Interview with Charlie Saillard - Validating an AI diagnostic
We sat down with Charlie Saillard, Lead Data Scientist at Owkin and first author of the MSIntuit® CRC paper recently published by Nature Communications. With Charlie, we talked about the initial stages of the project, as well as the hidden challenges that the team had to overcome and the breakthroughs that led to a major leap in the performance of the model.
What is your background and what was your contribution to the study as the first author?
My background is purely mathematics. In this study I did the programming part - the actual creation of the model - as well as the performance assessment of the model, which involves a lot of statistics. Some of my co-authors are biologists and pathologists, and during the 3-4 years I worked on this project - we started around 2018 - it was fantastic for me to learn from them about microsatellite instability and the underlying biology of cancer. It was an interesting journey for me, not only learning about the biology side of things, but also being able to witness how to go from a scientific question to an AI model, and to then turn the model into something that can be useful in everyday clinical practice.
What was the idea behind this project?
The overall idea behind this project was to assess whether we could use AI to help give the right treatments to patients with colorectal cancer. And it turns out that patients with a specific phenotype called microsatellite instability [also known as MSI], respond to immunotherapy. So, with this knowledge we set out to develop a model that was able identify these patients directly from histology slides. The idea is that the deployment of such a model in clinical practice could help identify these patients faster and at a lower cost versus using traditional laboratory tests, and ultimately aid clinicians in the correct treatment choice for patients with this kind of cancer.
What was the biggest challenge you faced during?

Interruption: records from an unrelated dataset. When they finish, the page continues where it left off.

-- ==== Sys2Proof/Machine/Entries.lean ====
section
/-!
DEFINITION. The entries of the object dictionary (R601 to R606, R623 to R627, and the entry tables of the other chapters): for each index its
subindices in order, each with its type, access right, level, range, and what a read returns and a write does.
-/
namespace Sys2Proof.Machine
open Sys2Proof

/-! ## The entry model (R602 to R604) -/

/-- Who writes an entry: whether on the mailbox, slave serial or JTAG path, and the level of the session. -/
structure DCtx where
  isLocal : Bool
  level : Nat
deriving DecidableEq, Repr

/-- An entry (R603, R604): its type code; its access right (0 RO, 1 RW, 2 WO); its level; the longest wire form of a STRING or DOMAIN; the modes of an RWM
entry; whether wire bytes lie in its range; its wire bytes, or the code that a read meets; what a write of wire bytes does, its status in the answer. -/
structure DEnt where
  typ : Nat
  acc : Nat
  level : Nat
  max : Nat
  modes : List Nat
  ok : State → List Nat → Bool
  read : State → Except Nat (List Nat)
  write : DCtx → State → List Nat → State

/-- Wire length of a type of one length (R603). -/
def typeLen (typ : Nat) : Nat :=
  match typ with
  | 1 | 2 | 6 => 1
  | 3 | 7 => 2
  | 4 | 8 | 10 => 4
  | 5 | 9 => 8
  | 11 => 6
  | 12 => 10
  | _ => 0

/-- Whether a type is STRING or DOMAIN. -/
def typeVar (typ : Nat) : Bool := decide (typ = 13) || decide (typ = 14)

def tBOOL : Nat := 1
def tU8 : Nat := 2
def tU16 : Nat := 3
def tU32 : Nat := 4
def tU64 : Nat := 5
def tI8 : Nat := 6
def tI64 : Nat := 9
def tF32 : Nat := 10
def tTIME : Nat := 11
def tSTR : Nat := 13
def tDOM : Nat := 14

/-- A read-only entry of level 0, of a type of one length. -/
def eRo (typ : Nat) (f : State → Nat) : DEnt :=
  ⟨typ, 0, 0, 0, [], fun _ _ => true, fun s => .ok (netBytes (typeLen typ) (f s)), fun _ s _ => s.reply 0x0503 0⟩

/-- A read-only STRING or DOMAIN of level 0. -/
def eRoVar (typ max : Nat) (f : State → List Nat) : DEnt :=
  ⟨typ, 0, 0, max, [], fun _ _ => true, fun s => .ok (f s), fun _ s _ => s.reply 0x0503 0⟩

/-- A RW entry of a type of one length: its level, range, value, and the effect of a write. -/
def eRw (typ level : Nat) (ok : State → Nat → Bool) (f : State → Nat) (w : State → Nat → State) : DEnt :=
  ⟨typ, 1, level, 0, [], fun s l => ok s (beNum l), fun s => .ok (netBytes (typeLen typ) (f s)), fun _ s l => w s (beNum l)⟩

/-- A WO entry of a type of one length. -/
def eWo (typ level : Nat) (ok : Nat → Bool) (w : DCtx → State → Nat → State) : DEnt :=
  ⟨typ, 2, level, 0, [], fun _ l => ok (beNum l), fun _ => .error 0x0503, fun c s l => w c s (beNum l)⟩

/-- A WO DOMAIN. -/
def eWoDom (level max : Nat) (ok : List Nat → Bool) (w : DCtx → State → List Nat → State) : DEnt :=
  ⟨tDOM, 2, level, max, [], fun _ l => ok l, fun _ => .error 0x0503, w⟩

/-- A WO BOOL whose TRUE acts, and whose FALSE does nothing. -/
def eWoTrue (level : Nat) (f : DCtx → State → State) : DEnt :=
  eWo tBOOL level (fun _ => true) (fun c s v => if v = 1 then f c s else s.reply 0 0)

/-- The value in use of a persistent entry that no register holds (R606). -/
def State.nv (s : State) (index sub dflt : Nat) : Nat :=
  match SMap.get s.dict.vals none (index * 256 + sub) with | some l => beNum l | none => dflt

/-- A persistent entry takes a value; its store write is due (R606). -/
def State.nvPut (s : State) (index sub : Nat) (l : List Nat) : State :=
  (State.persist { s with dict := { s.dict with vals := SMap.set s.dict.vals none (index * 256 + sub) (some l) } } index sub).reply 0 0

/-- A persistent RW entry of level 2 with its Default and range. -/
def eNv (typ index sub dflt : Nat) (ok : Nat → Bool) : DEnt :=
  eRw typ 2 (fun _ v => ok v) (fun s => s.nv index sub dflt) (fun s v => s.nvPut index sub (netBytes (typeLen typ) v))

/-- What an entry that acts as a register write answers (R605): the status of the write, or, of a register that posts, the status that it posted at refusal. -/
def State.act (s : State) (res : Option Fld) (f : State → State) : State :=
  let t := f (s.reply 0 0)
  let c := if t.answer.status ≠ 0 then t.answer.status
    else match res with
      | some r => if t.get (resSeq r) ≠ s.get (resSeq r) ∧ !t.expecting r then t.get r else 0
      | none => 0
  t.reply c 0

/-- The whole word of a register with one of its fields replaced. -/
def State.wordWith (s : State) (f : Fld) (v : Nat) : Nat :=
  let fs := match regFind f.addr with | some h => h.fields | none => []
  fs.foldl (fun a g => if g.acc = .wo then a else a + (if g = f then v % 2 ^ f.w else s.get g) * 2 ^ g.lo) 0

/-- An RW entry over a field of a register whose writes have a meaning `w` (R605). -/
def eField (typ level : Nat) (f : Fld) (res : Option Fld) (ok : State → Nat → Bool) (w : State → Nat → State) : DEnt :=
  eRw typ level ok (fun s => s.get f) (fun s v => s.act res (fun t => w t (t.wordWith f v)))

def anyVal : State → Nat → Bool := fun _ _ => true
def inRange (lo hi : Nat) : State → Nat → Bool := fun _ v => decide (lo ≤ v) && decide (v ≤ hi)
def asciiBytes (t : String) : List Nat := t.toList.map (fun c => c.toNat)

/-- A KC value (R669): the multiple of 1/16 from 1.0 to 15.9375 that an F32 word holds. -/
def kcOf (v : Nat) : Option Nat := (List.range 256).find? (fun m => decide (16 ≤ m) && decide (f32.ofRatio m 16 = v))

/-! ## Identity, communications, sessions and modes (R623) -/

def Session.open' (x : Session) : Bool := decide (x.state ≠ 0)
def State.sess (s : State) (i : Nat) : Session := SMap.get s.dict.sess Session.free i
def State.setSess (s : State) (i : Nat) (x : Session) : State := { s with dict := { s.dict with sess := SMap.set s.dict.sess Session.free i x } }
def State.sessOpen (s : State) : Nat := ((List.range 16).filter (fun i => (s.sess i).open')).length

/-- DICT_DEFAULTS = TRUE (R623): every persistent entry except the keys takes its Default, and is due in the store. -/
def State.dictDefaults (s : State) : State :=
  let key (k : Nat) : Bool := decide (k = 0x800001) || decide (k = 0x800002)
  let ks := ((s.dict.vals ++ s.dict.store).map (fun e => e.1)).filter (fun k => !key k)
  let fs := persistFields.filter (fun k => match persistField k with
    | some (f, _) => decide (s.get f ≠ f.rst)
    | none => false)
  let s1 := { s with dict := { s.dict with vals := s.dict.vals.filter (fun e => key e.1) } }
  let s2 := persistFields.foldl (fun (t : State) k => t.persistPut k none) s1
  (ks ++ fs).foldl (fun (t : State) k => t.persist (k / 256) (k % 256)) s2

def ents1000 : List DEnt :=
  [eRoVar tSTR 256 (fun _ => asciiBytes "Vrelkor"), eRoVar tSTR 256 (fun _ => asciiBytes "YL9048"), eRoVar tSTR 256 (fun _ => asciiBytes "FH1936"),
    eRo tU32 (fun _ => 0x9048), eRo tU8 (fun _ => 1), eRo tU64 (fun _ => Config.partConst 0), eRo tU16 (fun _ => 0x1F3C), eRo tU16 (fun _ => 0x9048),
    eRo tU8 (fun s => s.fwRunning), eRo tU32 (fun s => s.fwVersion)]

def ents1010 : List DEnt :=
  [eNv tU8 0x1010 1 0 (fun v => decide (v ≤ 1)), eRo tU64 (fun _ => Config.partConst 1 % 2 ^ 48), eNv tU32 0x1010 3 0 (fun _ => true),
    eNv tU32 0x1010 4 0xFFFFFF00 (fun _ => true), eNv tU32 0x1010 5 0 (fun _ => true), eNv tU16 0x1010 6 0 (fun v => decide (v ≤ 4094)),
    eRo tBOOL (fun s => ofFlag s.dict.mgtLink), eRo tU32 (fun s => s.dict.mgtDrop)]

def ents1020 : List DEnt :=
  [eRo tU8 (fun s => s.sessOpen), eRo tU8 (fun s => 16 - s.sessOpen), eNv tU16 0x1020 3 60 (fun v => decide (5 ≤ v) && decide (v ≤ 3600)),
    { eRw tBOOL 2 anyVal (fun _ => 0) (fun s v => (if v = 1 then s.dictDefaults else s).reply 0 0) with modes := [mBOOT, mSAFE] }]

def resultFields (st : Fld) : List Fld := [st, resSeq st, resValid st, resStale st]

def ents1100 : List DEnt :=
  [eRo tU32 (fun s => s.word devModeFields),
    eWo tU32 2 (fun _ => true) (fun _ s v => s.act (some R.DEV_MODE_RESULT_STATUS) (fun t => t.modeReq true (bits v 16 16) (bits v 0 3))),
    eRo tU64 (fun s => s.word (resultFields R.DEV_MODE_RESULT_STATUS ++ [R.DEV_MODE_RESULT_TARGET, R.DEV_MODE_RESULT_WAKE])),
    eRw tU64 2 anyVal (fun s => s.word [R.DEV_WAKE_TARGET, R.DEV_WAKE_ARM, R.DEV_WAKE_WRAPS])
      (fun s v => s.act (some R.DEV_MODE_RESULT_STATUS) (fun t => t.wakeWrite v))]

def ents1800 : List DEnt :=
  [eRo tU8 (fun s => s.get R.SC_STATUS_STATE), eRo tU8 (fun s => s.get R.SC_STATUS_RCAUSE), eRo tU8 (fun s => s.get R.SC_STATUS_RESETS),
    eNv tU8 0x1800 4 0 (fun v => decide (v ≤ 1)), eNv tU32 0x1800 5 0 (fun v => decide (v % 65536 = 0)),
    eRo tU16 (fun s => s.get R.WDG_STAT_EXPIRIES), eRo tU32 (fun s => s.sc.corrected)]

def ents1F00 : List DEnt :=
  [⟨tDOM, 1, 2, 65536, [], fun _ _ => true, fun s => .ok ((SMap.get s.dict.vals none 0x1F0001).getD (List.replicate 65536 0)),
    fun _ s l => s.nvPut 0x1F00 1 l⟩]

/-! ## Clocks, points, regulators (chapters 3, 8), power and the I/O table (chapters 24, 25) -/

def bitsOf (n : Nat) (f : Nat → Bool) : Nat := (List.range n).foldl (fun a i => if f i then a + 2 ^ i else a) 0
def sumOf (n : Nat) (f : Nat → Nat) : Nat := (List.range n).foldl (fun a i => a + f i) 0
def maxOf (n : Nat) (f : Nat → Nat) : Nat := (List.range n).foldl (fun a i => max a (f i)) 0
/-- A sum cut at the largest value of its type: a count saturates. -/
def satOf (n v : Nat) : Nat := min (2 ^ n - 1) v

def ents2000 : List DEnt :=
  [eRo tBOOL (fun s => s.get R.CK_STATUS_FOSC_QUAL), eRo tU8 (fun s => s.get R.CK_STATUS_CMC_FOSC), eRo tU16 (fun s => s.get R.CK_STATUS_CP_LOCK),
    eRo tU16 (fun s => bitsOf 16 (fun m => s.has (R.MON_STAT_QUAL m))), eRo tU16 (fun s => bitsOf 16 (fun m => s.has (R.MON_STAT_TRIPPED m))),
    eRo tU32 (fun s => satOf 32 s.clk.trips)]

def ents2010 (o : Nat) : List DEnt :=
  let w (s : State) (v : Nat) : State := s.clkoutWrite o v
  [eField tU8 2 (R.CLKOUT_SRC o) none (inRange 0 127) w, eField tU32 2 (R.CLKOUT_DIV o) none (inRange 1 65536) w,
    eField tBOOL 2 (R.CLKOUT_EN o) none anyVal w]

def ents2100 (b : Nat) : List DEnt :=
  [eRo tU8 (fun s => s.get (R.OP_STATUS_STATE b)),
    eRw tU8 1 (inRange 0 4) (fun s => s.get (R.OP_STATUS_TARGET b)) (fun s v => s.act (some (R.OP_RESULT_STATUS b)) (fun t => t.opReq 65 b v)),
    eRo tU16 (fun s => s.get (R.OP_RESULT_STATUS b)), eRo tU32 (fun s => s.sqFreq b)]

def ents2200 (b : Nat) : List DEnt :=
  let w (s : State) (v : Nat) : State := s.boughRegWrite b 0x1000 v
  [eField tBOOL 2 (R.DR_CTRL_AUTO_DOWN b) none anyVal w, eField tU8 2 (R.DR_CTRL_WARN_STEPS b) none (inRange 0 15) w,
    eRo tI8 (fun s => encode2 8 (s.trim b)), eRo tU8 (fun s => s.get (R.DR_STATUS_HEADROOM b)),
    eRo tU8 (fun s => s.word [R.DR_STATUS_LOCKED b, R.DR_STATUS_HOLD b, R.DR_STATUS_WARN b, R.DR_STATUS_EXHAUSTED b, R.DR_STATUS_FLOOR b,
      R.DR_STATUS_UNGUARDED b, R.DR_STATUS_HOLD_DRIFT b]),
    eRo tU16 (fun s => s.get (R.DR_MEAS_RATIO b))]

def ents2300 : List DEnt :=
  let w (s : State) (v : Nat) : State := s.pwrCtrlWrite 65 v
  [eRo tU32 (fun s => s.get R.PWR_STATUS_GOOD), eField tU8 2 R.PWR_CTRL_THERM_SHUT none (inRange 112 125) w,
    eField tU8 2 R.PWR_CTRL_THERM_HOT none (fun s v => decide (85 ≤ v) && decide (v + 2 ≤ s.get R.PWR_CTRL_THERM_SHUT)) w,
    eRo tU16 (fun s => s.get R.PWR_LOG_REMOVALS), eRo tU8 (fun s => s.get R.PWR_LOG_LAST_LOST), eRo tF32 (fun s => s.estW)]

def ents2400 : List DEnt :=
  [⟨tDOM, 1, 2, 1408, [], fun _ _ => true, fun s => .ok (if s.ioTable = [] then List.replicate 1408 0 else s.ioTable), fun c s l => s.ioTableWrite c.level l⟩,
    eRo tU8 (fun s => s.get R.IO_STATUS_STATE), eRo tU8 (fun s => s.ioShow.get R.IO_STATUS_VCCO_OK)]

/-! ## The time plane, servo, holdover, timeline and capture (chapters 9, 10) -/

def ents3000 : List DEnt :=
  [eRo tTIME (fun s => s.now48), eRo tU16 (fun s => s.tp.wraps),
    eRo tF32 (fun s => f32.ofRatio (signed 40 (s.incShow.get R.TP_DINC_DINC) * 100) 35184372),
    eRo tBOOL (fun s => s.get R.TP_STATUS_TPLL_LOCK), eRo tU8 (fun s => s.get R.TP_STATUS_ACT_CKID), eRo tBOOL (fun s => s.get R.TP_STATUS_DIST_OK)]

def ents3010 : List DEnt :=
  let ctrl (s : State) (v : Nat) : State := s.srvSettings 65 0 v
  [eRo tU8 (fun s => s.get R.SRV_STAT_STATE), eField tU8 2 R.SRV_CTRL_PSRC (some R.SRV_RESULT_STATUS) (inRange 0 3) ctrl,
    eField tBOOL 2 R.SRV_CTRL_FSRC (some R.SRV_RESULT_STATUS) anyVal ctrl, eRo tI64 (fun s => encode2 64 (signed 48 (s.get R.SRV_THETA_THETA))),
    eField tU32 2 R.SRV_LIM_FREQ_LIM (some R.SRV_RESULT_STATUS) (inRange 1 200000) (fun s v => s.srvSettings 65 2 v),
    eRw tBOOL 1 anyVal (fun s => s.get R.SRV_STAT_FORCED)
      (fun s v => s.act (some R.SRV_RESULT_STATUS) (fun t => t.srvCmd 65 (if v = 1 then 1 else 2)))]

We initially had a promising model with around 80 percent AUC [Area Under the ROC Curve, a graphical plot that illustrates the performance of a binary classifier model] - which was basically very much in line with what another academic group had achieved in a prior publication. That was a great proof of concept and it could have probably been enough for a scientific publication, but it wasn’t good enough to be translated into something usable in clinical practice - you would have too many errors, it wouldn't be useful for physicians. And so we wanted to go beyond that and continued our work, aiming to further enhance the model's performance.
Was there a breakthrough moment during the project that made you overcome this challenge?
Yes. At the time we were using an ML technique called transfer learning, which involves using a model pre-trained on what we call natural images - like animals or objects - only with marginal success. We then came to a breakthrough when we explored self-supervised learning, which resulted in a significantly improved model. At first I couldn’t believe it but it was only after my colleagues were able to reproduce my results that I started being really excited. This is where we began the work to transform our work into a diagnostic tool. At that point I presented our self-supervised learning results at the 24th International Conference on Medical Image Computing & Computer Assisted Intervention in September 2021, where our results received a lot of attention. Two years later, it’s fantastic to see this published in Nature Communications.
What were your biggest worries about the project when you started learning how the model was working?
My primary concern revolved around the uncertainty of the model’s ability to generalize to external data. We consistently questioned whether the strong performance observed on our training sets would hold up when applied to external datasets. As a data scientist, the most fundamental fear is the possibility of your meticulously trained model failing to perform when faced with new data. Several pathologists analyzed the model's most predictive regions and confirmed that the model was highlighting biologically meaningful regions and not capturing bias. We also validated the model on some external data before performing the blind validation and the model performances held. These findings made us confident that the model was robust and that the blind validation would be successful.
What was the most exciting moment during the project?
The most exciting moment has to be when we started to see the tremendous improvement of performance as a result of using self supervised learning. That was very exciting for two reasons: firstly, after several months of marginal improvements using transfer learning, the big jump in model performance almost happened overnight; secondly, as far as I'm aware, it was one of the first proof points that self supervised learning can really help in a task for histology, like MSI prediction. Everyone in the team was very excited about this!
Can you talk about the collaborative aspect and the various moving parts of the project?
Of course. There were lots of moving parts in this project that the team had to take into account beyond the development of the model. To turn this research model into a product that can help physicians in their daily practice, we (the data scientists involved in this project) have been working very closely with the MSIntuit®TM CRC product team at Owkin. We also worked with our collaborators from Medipath to put together a dataset that could answer key questions for the clinical use of the tool, like “was the model robust enough to be used on slides coming from different slide scanners?”. Another important point to mention, which is also the beauty of this kind of AI models, is interpretability: we collaborated with expert pathologists like Magali Svrcek at AP-HP to review the regions of the tissues that the model deemed as being the most predictive, to better understand what histology features the model was finding on the slides. This was extremely useful and it helped us gain even more confidence that the model was using biologically relevant features.
What is the impact of this work?
The model we developed can effectively be used in clinical settings as a pre-screening tool. This may have a direct impact on oncologist decision-making to help bring the best treatment to patients sooner. As a data scientist, it is very exciting when your work has the potential to deliver such benefits.